Mallards, A Reintroduction
Although common in our state, the Mallard Duck male is anything but common in appearance. He is eye-catching with his bold green head, bright yellow bill and equally bright orange legs. He also has a splash of iridescent blue in the wings (on the speculum). By comparison, the female is plain in coloration. This helps her stay concealed for safety during nesting.
My granddaughter, Isabelle, has helped me see Mallards in a re-energized light. She’s so captivated, she’s drawn and written poetry about them. I am grateful these ducks are so common. This makes it easy for her to observe them in the fresh water ponds near her house.
The Mallard is a dabbling duck, meaning it does not typically dive for food. Instead, Mallards tip end-up and uses their beaks to grab plant food. They will also eat insects, mollusks and crustaceans. Mallards dive for food when needed, although their bodies are not built for this. Their legs are positioned in the middle of their body, which is not ideal for diving. Diving ducks, on the other hand, dive freely with legs near the back of their body.
Fun Facts About Mallards
Migrating Mallards can fly 55 miles per hour!
The “quack” you hear is from the female, as the male gives a quieter, raspy sound.

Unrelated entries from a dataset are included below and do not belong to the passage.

-- ==== Sys2Proof/Proofs/MoveQueue.lean ====
section
/-! PROOFS. The move queue and the piece store: tags, admission, cancel and resume (08 R150 to R153, 09 R160 to R173). -/
namespace Sys2Proof.Machine
open Sys2Proof

/-! ### Tags of moves (09 R161) -/

theorem tagAfter_range {n : Nat} (low : 1 ≤ n) (high : n ≤ 255) : 1 ≤ tagAfter n ∧ tagAfter n ≤ 255 := by
  unfold tagAfter
  split <;> omega

/-- The tags are passed in a circle of 255. -/
theorem iterate_tagAfter (k : Nat) {n : Nat} (low : 1 ≤ n) (high : n ≤ 255) : tagAfter^[k] n = (n - 1 + k) % 255 + 1 := by
  induction k generalizing n with
  | zero => rw [Function.iterate_zero_apply]; omega
  | succ k ih =>
    obtain ⟨low', high'⟩ := tagAfter_range low high
    rw [Function.iterate_succ_apply, ih low' high']
    unfold tagAfter
    split <;> omega

/-- The search passes over carried tags only, and ends with one that is free unless all it may test are carried. -/
theorem freeTag_spec (used : List Nat) (k n : Nat) :
    ∃ j ≤ k, freeTag used k n = tagAfter^[j] n ∧ (∀ i < j, tagAfter^[i] n ∈ used) ∧ (j < k → tagAfter^[j] n ∉ used) := by
  induction k generalizing n with
  | zero => exact ⟨0, Nat.le_refl _, rfl, fun i hi => absurd hi (Nat.not_lt_zero i), fun h => absurd h (Nat.lt_irrefl 0)⟩
  | succ k ih =>
    unfold freeTag
    split
    · rename_i carried
      obtain ⟨j, le, value, passed, free⟩ := ih (tagAfter n)
      refine ⟨j + 1, Nat.succ_le_succ le, value, fun i hi => ?_, fun lt => free (Nat.lt_of_succ_lt_succ lt)⟩
      cases i with
      | zero => exact carried
      | succ i => exact passed i (Nat.lt_of_succ_lt_succ hi)
    · rename_i free
      exact ⟨0, Nat.zero_le _, rfl, fun i hi => absurd hi (Nat.not_lt_zero i), fun _ => free⟩

/-- Not all of the first 255 tags from one on can stand in a shorter list. -/
theorem exists_free_tag {used : List Nat} {k n : Nat} (low : 1 ≤ n) (high : n ≤ 255) (few : used.length < k) (turn : k ≤ 255) :
    ∃ i < k, tagAfter^[i] n ∉ used := by
  by_contra none
  have carried : ∀ i < k, tagAfter^[i] n ∈ used := fun i hi => by_contra fun free => none ⟨i, hi, free⟩
  have distinct : ((List.range k).map fun i => tagAfter^[i] n).Nodup := by
    refine List.Nodup.map_on (fun i hi j hj same => ?_) List.nodup_range
    rw [List.mem_range] at hi hj
    rw [iterate_tagAfter i low high, iterate_tagAfter j low high] at same
    omega
  have sub : (List.range k).map (fun i => tagAfter^[i] n) ⊆ used := by
    intro t mem
    obtain ⟨i, hi, rfl⟩ := List.mem_map.mp mem
    exact carried i (List.mem_range.mp hi)
  have le := (List.subperm_of_subset distinct sub).length_le
  rw [List.length_map, List.length_range] at le
  omega

@[simp] theorem setQueue_moves (l : List Move) (p : Part) : (p.setQueue l).moves = { p.moves with queue := l } := by
  unfold Part.setQueue
  rw [markIf_moves]

@[simp] theorem setNextTag_moves (n : Nat) (p : Part) : (p.setNextTag n).moves = { p.moves with nextTag := n } := by
  unfold Part.setNextTag
  rw [markIf_moves]

theorem enqueue_moves (m : Move) (p : Part) : (enqueue m p).moves = { p.moves with
    queue := p.moves.queue ++ [m], nextTag := freeTag ((p.moves.queue ++ [m]).map (·.tag)) 17 (tagAfter m.tag) } := by
  unfold enqueue
  dsimp only
  rw [setNextTag_moves, setQueue_moves]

At the end of breeding season, Mallards lose their flight feathers and cannot fly for 3 to 4 weeks. During this time, they gather in groups in sheltered places as their feathers regenerate. Their body feathers molt during this time into a less striking plumage called “eclipse” plumage.
Many hunters target Mallards for sport. It was hunters who discovered the oldest known Mallard. The bird had been banded in Louisiana in 1981 and was shot in Arkansas in 2008, making it at least 27 years old.
A Place in the Ecosystem
Mallards play an important role in creating habitat. In a recent article published by Audubon, a scientist revealed his discovery of their eating habits after tracking their movements. As the article states, Mallards use the landscape as one big buffet. They will eat plants in one place and as they travel throughout the day, they excrete these seeds into areas sometimes as far away as five miles. This creates habitat, maintaining existing patches of healthy plant communities and creating new habitats. Read the full article here https://www.audubon.org/news/mallards-are-everywhere-and-thats-great-wetlands
Enjoy these ducks as much as Isabelle does, as they return to Michigan from their wintering grounds in the months to come.